The most interesting thing here for me is the articulation of the difference
between the buyer (IT guys) and the users (employees). This is the central
problem with enterprise software I think, and the reason that the field lags
behind consumer software in innovation.

------
wallflower
> The question of data privacy and ownership comes up over and over in our
> Yammer discussions.

We use Yammer enterprise wide. It is wildly successful. Even if a lot of the
information shared is publicly available, that by itself is ground-breaking,
as we have so many business units that knowing who just released a new product
based on X is enlightening. As for sharing proprietary information, it's a a
common sense filter that is easily applied whether it is ok to redistribute
something from a Yammer update. If in doubt, don't.

You might dismiss Yammer as a Twitter clone but Yammer was smart enough to
realize the Fortune 500/Enterprise market wanted a hosted, secure solution.

------
jasonlbaptiste
Why does everyone figure business software needs to be a success in the
enterprise (mega corps with 5 layers of IT that veto shit for kicks)?

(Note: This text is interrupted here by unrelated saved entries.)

/-- A read-only location ignores the write (R46). -/
theorem State.doWrite_of_readOnly (s : State) {l : Loc} (v : Nat) (h : l = .status ∨ l = .outlen ∨ l.space = .out) :
    s.doWrite l v = s := by
  rcases h with rfl | rfl | h
  · rfl
  · rfl
  · simp [State.doWrite, h]

/-- A write to a byte of KEY, IV, IN or AUX stores it (R45). -/
theorem State.doWrite_of_byte (s : State) {l : Loc} (v : Nat) (hr : l.space ≠ .reg) (ho : l.space ≠ .out) :
    s.doWrite l v = s.storeByte l.space l.index (BitVec.ofNat 8 v) := by
  obtain ⟨sp, i⟩ := l
  cases sp with
  | reg => exact absurd rfl hr
  | out => exact absurd rfl ho
  | key | iv | inp | aux => rfl

/-- A writable location other than CMD reads the value written (R45). -/
theorem State.readLoc_doWrite_same {P : Params} (s : State) {l : Loc} {v : Nat} (hw : (Access.wr l v).wf P = true)
    (hc : l ≠ .cmd) (hst : l ≠ .status) (hol : l ≠ .outlen) (ho : l.space ≠ .out) :
    (s.doWrite l v).readLoc l = some v := by
  obtain ⟨hi, hv⟩ := Access.wf_wr.1 hw
  rcases s.doWrite_cases l v with ⟨h, -⟩ | ⟨rfl, hd⟩ | ⟨rfl, hd⟩ | ⟨hr, -, hd⟩ | ⟨hr, -, hin, haux, -⟩
  · exact absurd h hc
  · rw [hd]; rfl
  · rw [hd]; rfl
  · rw [Loc.maxValue_of_ne_reg hr] at hv
    rw [hd, State.readLoc_storeByte_same _ _ hr ho, BitVec.toNat_ofNat, Nat.mod_eq_of_lt (by omega)]
  · rcases Loc.eq_register_of_wf (Loc.wf_iff.2 hi) (hr.resolve_right ho) with h | h | h | h | h <;> contradiction

/-- No location but the one written reads differently, unless a command is issued (R43). -/
theorem State.readLoc_doWrite_other (s : State) {l l' : Loc} (v : Nat) (hc : l ≠ .cmd) (h : l' ≠ l) :
    (s.doWrite l v).readLoc l' = s.readLoc l' := by
  rcases s.doWrite_cases l v with ⟨hl, -⟩ | ⟨rfl, hd⟩ | ⟨rfl, hd⟩ | ⟨hr, ho, hd⟩ | ⟨-, -, -, -, hd⟩
  · exact absurd hl hc
  · rw [hd, State.readLoc_setInlen_other _ _ h]
  · rw [hd, State.readLoc_setAuxlen_other _ _ h]
  · rw [hd, State.readLoc_storeByte_other _ _ hr ho h]
  · rw [hd]

/-- What a write that issues no command leaves as it was besides the locations. -/
theorem State.doWrite_frame (s : State) {l : Loc} (v : Nat) (hc : l ≠ .cmd) :
    (s.doWrite l v).status = s.status ∧ (s.doWrite l v).events = s.events ∧ (s.doWrite l v).pend = s.pend ∧
      (s.doWrite l v).chain = s.chain ∧ (s.doWrite l v).returned = s.returned ∧ (s.doWrite l v).trace = s.trace ∧
      s.NoDraw (s.doWrite l v) := by
  rcases s.doWrite_cases l v with ⟨h, -⟩ | ⟨-, hd⟩ | ⟨-, hd⟩ | ⟨-, -, hd⟩ | ⟨-, -, -, -, hd⟩
  · exact absurd h hc
  all_goals simp [hd, State.NoDraw]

There
are tons of small - medium sized businesses that they can profit off of and
win. They're already doing that quite well. Of course you have the venture
return problem: They've taken ten million or so, need to be looking towards a
100 mil exit. Can they do that without going after scary enterprises? I think
so.

Ps- Yes I know small and medium sized businesses have their own problems, but
they have the path of least resistance.